Work instructions.
Once you have checked each line below for the word "else", give the number of lines that have it and nothing further.

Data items
/-- FAULT_N and SAFE_HB follow the state, the active faults and escalation (R420, R408, R499). -/
def refreshPins (s : State) : State :=
  let up := s.pw.dev == .ready || s.pw.dev == .active || s.pw.dev == .safe
  let low := !up || s.hub.escalated || s.hub.active.any fun f => f.reactions.getLsbD 6
  let hb := devRuns s.pw.dev && !s.hub.escalated
  { s with pins := { s.pins with faultN := !low, safeHb := s.pins.safeHb && hb } }

/-! ### Flue messages out (R64 to R66, R73 to R76, R84) -/

/-- One byte of CRC-32C (Castagnoli, reflected): the polynomial division of eight bits. -/
def crcBits : Nat → Word → Word
  | 0, c => c
  | n + 1, c => crcBits n (if c.getLsbD 0 then (c >>> 1) ^^^ 0x82F63B78#32 else c >>> 1)

/-- CRC-32C of a list of bytes (R64). -/
def crc32c (bs : List Byte) : Word :=
  ~~~(bs.foldl (fun c b => crcBits 8 (c ^^^ (b.zeroExtend 32))) 0xFFFFFFFF#32)

/-- The port's index (R537). -/
def portNo : Port → Nat
  | .t0 => 0
  | .t1 => 1
  | .x0 => 2
  | .x1 => 3
/-- A port of the 25 Gb/s pair. -/
def isX (p : Port) : Bool := p == .x0 || p == .x1

/-- The largest payload of a port (R68). -/
def maxPayload (p : Port) (v4 : Bool) : Nat :=
  if isX p then (if v4 then 8940 else 8920) else (if v4 then 1440 else 1420)

/-- The Flue UDP port: 41510, or that of the provisioning record (R58, R482). -/
def fluePort (s : State) : Nat :=
  match s.sec.record with
  | some r => if leAt r 0 2 = 0 then 41510 else leAt r 0 2
  | none => 41510

/-- The bytes of a Flue message (R64). -/
def flueBytes (ver : Nat) (mb flags : Nat) (seq ack : Word) (ty : Nat) (sess : Word) (withCrc : Bool)
    (pl : List Byte) : List Byte :=
  let w0 := packFields [(0x45554C46, 0), (ver / 256, 32), (ver % 256, 40), (mb, 48), (flags, 56)]
  let w1 := packFields [(seq.toNat, 0), (ack.toNat, 32)]
  let w2 := packFields [(ty, 0), (pl.length, 16), (sess.toNat, 32)]
  let h := leBytes 8 w0 ++ leBytes 8 w1 ++ leBytes 8 w2
  let crc := if withCrc then (crc32c (h ++ leBytes 8 0 ++ pl)).toNat else 0
  h ++ leBytes 4 0 ++ leBytes 4 crc ++ pl

/-- The mailbox m. -/
def mbOf (s : State) (m : Nat) : Mailbox := s.link.mbs.getD m {}
/-- Changes mailbox m. -/
def modMb (m : Nat) (f : Mailbox → Mailbox) (s : State) : State :=
  { s with link := { s.link with mbs := s.link.mbs.modify m f } }

/-- Appends a message to what the device has handed over; after a brown-out nothing leaves it (R505). -/
def emit (o : OutMsg) (s : State) : State := if s.pw.brownOut then s else { s with out := s.out ++ [o] }

/-! ### The group ports (R450) -/

/-- The positions of the other members. -/
def others (s : State) : List Nat := (List.range s.group.count).filter (· != s.group.position)

/-- The cables of the topology: cable k joins GB0 of position k to GB1 of the next position. -/
def cables (g : Group) : Nat := if g.topology = 0 then 1 else g.count

/-- The cable is there and has not failed. -/
def cableUp (g : Group) (k : Nat) : Bool := decide (k < cables g) && !g.down.contains k

/-- The ports that the topology gives this member and whose cables are up: 0 is GB0, 1 is GB1. -/
def groupPorts (g : Group) : List Nat :=
  (if cableUp g g.position then [0] else []) ++ (if cableUp g ((g.position + g.count - 1) % g.count) then [1] else [])

/-- The port towards another member (R450): the shortest path whose cables are up, and the lower-numbered port where two are
equal. -/
def groupRoute (g : Group) (q : Nat) : Option Nat :=
  let h0 := (q + g.count - g.position) % g.count
  let h1 := (g.position + g.count - q) % g.count
  let up0 := (List.range h0).all fun i => cableUp g ((g.position + i) % g.count)
  let up1 := (List.range h1).all fun i => cableUp g ((q + i) % g.count)
  if up0 && (decide (h0 ≤ h1) || !up1) then some 0 else if up1 then some 1 else none

/-- A message goes to other members, to each over its port; to one that no path reaches nothing goes. -/
def sendGroup (dests : List Nat) (m : GroupMsg) (s : State) : State :=
  dests.foldl (fun s q => match groupRoute s.group q with
    | some g => emit (.group g q m) s
    | none => s) s

/-- A message goes to every other member. -/
def tellGroup (m : GroupMsg) (s : State) : State := sendGroup (others s) m s

/-! ### The provisioning record and the ports (R55, R482) -/

/-- The byte of a port's block in the record in force. -/
def recPort (s : State) (p : Port) (off n : Nat) : Nat :=
  match s.sec.record with
  | some r => leAt r (32 + 96 * portNo p + off) n
  | none => 0

/-- The record's bytes of a port's block. -/
def recBytes (s : State) (p : Port) (off n : Nat) : List Byte :=
  match s.sec.record with
  | some r => slice r (32 + 96 * portNo p + off) n
  | none => []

Finished exercise.
8